Added by François ARMAND 6 months ago. Updated 11 days ago.

Status:
Pending release
Priority:
N/A
Category:
Architecture - Dependencies
Target version:
Effort required:
Name check:
To do
Fix check:
To do
Regression:
No

Description

There's a ton of preformance enhancement, so we should try them.
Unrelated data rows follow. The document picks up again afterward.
-- ==== Sys2Proof/Proofs/Decisions.lean ====
section
/-! PROOFS. Every decision of a request leaves the laws of the engine in force (R95, R101 to R109). -/

namespace Sys2Proof.Machine

open Sys2Proof

variable {s t : State} {r : Slot} {x : Record}

/-! ### Handles (R25) -/

theorem namedHold_some {a g : Byte} {i : HoldIx} {h : Hold} (e : s.namedHold a g = some (i, h)) : s.hold i = some h := by
  unfold State.namedHold at e
  dsimp only at e
  split at e
  · split at e
    · cases e; assumption
    · cases e
  · cases e

theorem namedWait_some {a g : Byte} {w : WaitIx} {y : Wait} (e : s.namedWait a g = some (w, y)) : s.wait w = some y := by
  unfold State.namedWait at e
  split at e
  · dsimp only at e
    split at e
    · split at e
      · cases e; assumption
      · cases e
    · cases e
  · cases e

theorem ownNamedHold_some {c : Client} {a g : Byte} {i : HoldIx} {h : Hold} (e : s.ownNamedHold c a g = some (i, h)) :
    s.hold i = some h ∧ h.client = c := by
  unfold State.ownNamedHold at e
  split at e
  · rename_i j k hn
    split at e
    · cases e
      exact ⟨namedHold_some hn, ‹_›⟩
    · cases e
  · cases e

theorem ownNamedWait_some {c : Client} {a g : Byte} {w : WaitIx} {y : Wait} (e : s.ownNamedWait c a g = some (w, y)) :
    s.wait w = some y ∧ y.client = c := by
  unfold State.ownNamedWait at e
  split at e
  · rename_i j k hn
    split at e
    · cases e
      exact ⟨namedWait_some hn, ‹_›⟩
    · cases e
  · cases e

/-- Hold i of client l on record r can be upgraded: it is ACTIVE and SHARED without a conversion, and no CONVERSION is queued there. -/
structure Upgradable (s : State) (r : Slot) (l : Client) (i : HoldIx) (h : Hold) : Prop where
  hold : s.hold i = some h
  slot : h.slot = r
  client : h.client = l
  active : h.state = .active
  shared : h.mode = .shared
  conversion : h.conversion = none
  queue : ∀ w y, s.wait w = some y → y.slot = r → y.purpose = .new

namespace EngineGood

theorem refuse (G : EngineGood s) (l : Client) (tag : Byte) (reply : Reply) : EngineGood (s.refuse l tag reply) :=
  (SameEngine.refuse l tag reply).engineGood G

theorem refuseFence (G : EngineGood s) (l : Client) (tag : Byte) : EngineGood (s.refuseFence l tag) :=
  (SameEngine.refuseFence l tag).engineGood G

theorem respond (G : EngineGood s) (l : Client) (tag : Byte) (reply : Reply) : EngineGood (s.respond l tag reply) :=
  (SameEngine.respond l tag reply).engineGood G

/-! ### ACQUIRE -/

/-- R36: after the immediate grant no more can be granted than before. -/
theorem grantAtOnce (G : EngineGood s) {i : HoldIx} {c : Client} {m : Mode} (term : Half) (hx : s.record r = some x)
    (hi : s.availableHold = some i) (hfence : s.fence.exhausted = false) (compat : s.compatible x m none = true)
    (claims : NoClaim s x c) (served : (s.session c).state.served) : EngineGood (s.grantAtOnce i c r m term) := by
  obtain ⟨hfree, hnone, -⟩ := (availableHold_eq_some s i).1 hi
  have C := change_grantAtOnce i c m term hx
  refine (G.law.grantAtOnce term hx hnone hfree hfence compat claims served).good G ?_ (.of_holders C.here (by simp))
  refine (G.grant r).mono (fun h => absurd (h.symm.trans hfence) (by simp)) C.state fun z hz => ?_
  rw [C.here] at hz
  cases hz
  refine ⟨x, hx, rfl, fun w _ => by rw [C.wait]; exact (eq_ite_at s.wait 0 w).symm, fun y hc =>
    waitCompatible_mono hc (fun j hj => ⟨List.mem_append_left _ hj, ?_⟩) (by simp) id le_rfl⟩
  rw [isShared_congr (t := s.grantAtOnce i c r m term) (s := s)]
  · exact id
  · rw [C.hold, if_neg]
    rintro rfl
    obtain ⟨h, hh, -⟩ := (G.law.record r x hx).holder _ hj
    rw [hnone] at hh
    cases hh

theorem acquireCreate (G : EngineGood s) {l : Client} (served : (s.session l).state.served) (tag : Byte) (b : AcquireBody)
    (habsent : s.lookup b.key = none) : EngineGood (s.acquireCreate l tag b) := by
  unfold State.acquireCreate
  split
  · exact ((SameEngine.raise _).engineGood G).refuse _ _ _
  · rename_i r hr
    split
    · exact G.refuse _ _ _
    · split
      · exact G.refuse _ _ _
      · rename_i i hi
        split
        · exact G.refuseFence _ _
        · rename_i hf
          refine EngineGood.respond ?_ _ _ _
          obtain ⟨hfree, hnone, -⟩ := (availableHold_eq_some s i).1 hi
          have W := G.law.placeRecord (x := freshRecord b.key) habsent hr rfl
            (recordLaw_fresh rfl rfl ⟨by simp [freshRecord], by simp [freshRecord]⟩ (fun _ => ⟨rfl, rfl, rfl⟩) rfl) rfl rfl
          have here : (s.place r (freshRecord b.key)).record r = some (freshRecord b.key) := by simp
          have C := change_grantAtOnce i l b.mode (s.clampTerm l (freshRecord b.key) b.term) here
          have W' := W.law.grantAtOnce (s.clampTerm l (freshRecord b.key) b.term) (i := i) (c := l) (m := b.mode) here
            (by rw [place_eq]; exact hnone) (by rw [place_eq]; exact hfree) (by rw [place_eq]; simpa using hf) ?_
            ⟨fun _ hi => (nomatch hi), fun _ hw => (nomatch hw)⟩ (by rw [place_eq]; exact served)
          · refine (W.trans W').good G (fun _ z w y hz hw => ?_) (.of_holders C.here (by simp))
            rw [C.here] at hz
            cases hz
            cases hw
          · cases hm : b.mode <;> simp [State.compatible, freshRecord]

theorem acquireNow (G : EngineGood s) {l : Client} (served : (s.session l).state.served) (tag : Byte) (b : AcquireBody)
    (hx : s.record r = some x) (compat : s.compatible x b.mode none = true) (claims : NoClaim s x l) :
    EngineGood (s.acquireNow l tag b r x) := by
  unfold State.acquireNow
  split
  · exact G.refuse _ _ _
  · rename_i i hi
    split
    · exact G.refuseFence _ _
    · rename_i hf
      exact (G.grantAtOnce _ hx hi (by simpa using hf) compat claims served).respond _ _ _

theorem acquireQueue (G : EngineGood s) {l : Client} (served : (s.session l).state.served) (tag : Byte) (b : AcquireBody)
    (hx : s.record r = some x) (shared : x.shareable = false → b.mode = .exclusive) (claims : NoClaim s x l)
    (priority : BitVec 2) : EngineGood (s.acquireQueue l tag b r x priority) := by
  unfold State.acquireQueue
  split
  · exact G.refuse _ _ _
  · split
    · exact G.refuse _ _ _
    · split
      · rename_i i w hi hw
        obtain ⟨hfree, -⟩ := (availableHold_eq_some s i).1 hi
        have hnone := ((lowestFreeWait_eq_some s w).1 hw).1
        obtain ⟨y, hy⟩ : ∃ y : Wait, y = ⟨l, r, .new, b.mode, priority, s.arrival, s.after b.waitTicks,
          s.clampTerm l x b.term, tag⟩ := ⟨_, rfl⟩
        rw [← hy]
        obtain ⟨rfl, hp, hm, rfl⟩ : y.slot = r ∧ y.purpose = .new ∧ y.mode = b.mode ∧ y.client = l := by
          rw [hy]; exact ⟨rfl, rfl, rfl, rfl⟩
        have W := G.law.queueNew hx hnone hp hfree (by rwa [hm]) claims served
        have C := change_queueNew hnone hx
        have S : SameEngine (s.queueNew w y) ((s.queueNew w y).respond y.client tag
          (.queued ((s.queueNew w y).waitHandle w) ((s.queueNew w y).position y.slot w))) := .respond _ _ _
        refine G.pass (W.trans (S.works W.law)) (S.settledAt (.of_waitQueue C.here ?_))
        exact List.ne_nil_of_mem ((insertAfterLast_perm _ w x.waitQueue).mem_iff.2 (.head _))
      · exact G.refuse _ _ _

theorem acquireDecide (G : EngineGood s) {l : Client} (served : (s.session l).state.served) (tag : Byte) (b : AcquireBody)
    (claims : NoClaimAt s r l) (shared : ∀ x, s.record r = some x → x.shareable = false → b.mode = .exclusive) :
    EngineGood (s.acquireDecide l tag b r) := by
  unfold State.acquireDecide
  split
  · rename_i x hx
    have N := claims.noClaim (G.law.record r x hx)
    dsimp only
    split
    · exact G.acquireNow served tag b hx (And.right ‹_›) N
    · exact G.acquireQueue served tag b hx (shared x hx) N _
  · exact G.refuse _ _ _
There is two things to change in the set-up from release notes:
- since they removed the auto-IO-blocking by default, we need to enable it back: https://github.com/zio/zio/releases/tag/v2.1.0 Runtime.enableAutoBlockingExecutor
- we should try "come back to CPU as soon as the effect is done": https://github.com/zio/zio/releases/tag/v2.1.2 EagerShiftBack


Related issues 1 (1 open0 closed)

Related to Rudder - Architecture #25186: Update Scala dependenciesPending releaseFrançois ARMANDActions
Actions #1

Updated by François ARMAND 6 months ago

  • Status changed from New to In progress
  • Assignee set to François ARMAND
Actions #2

Updated by François ARMAND 6 months ago · Edited

So, it's not trivial.

I tried to update to 2.1.2.

In the case where Runtime.enableAutoBlockingExecutor is not set, then on a machine with one core, we quickly reach a dead-lock - as expected.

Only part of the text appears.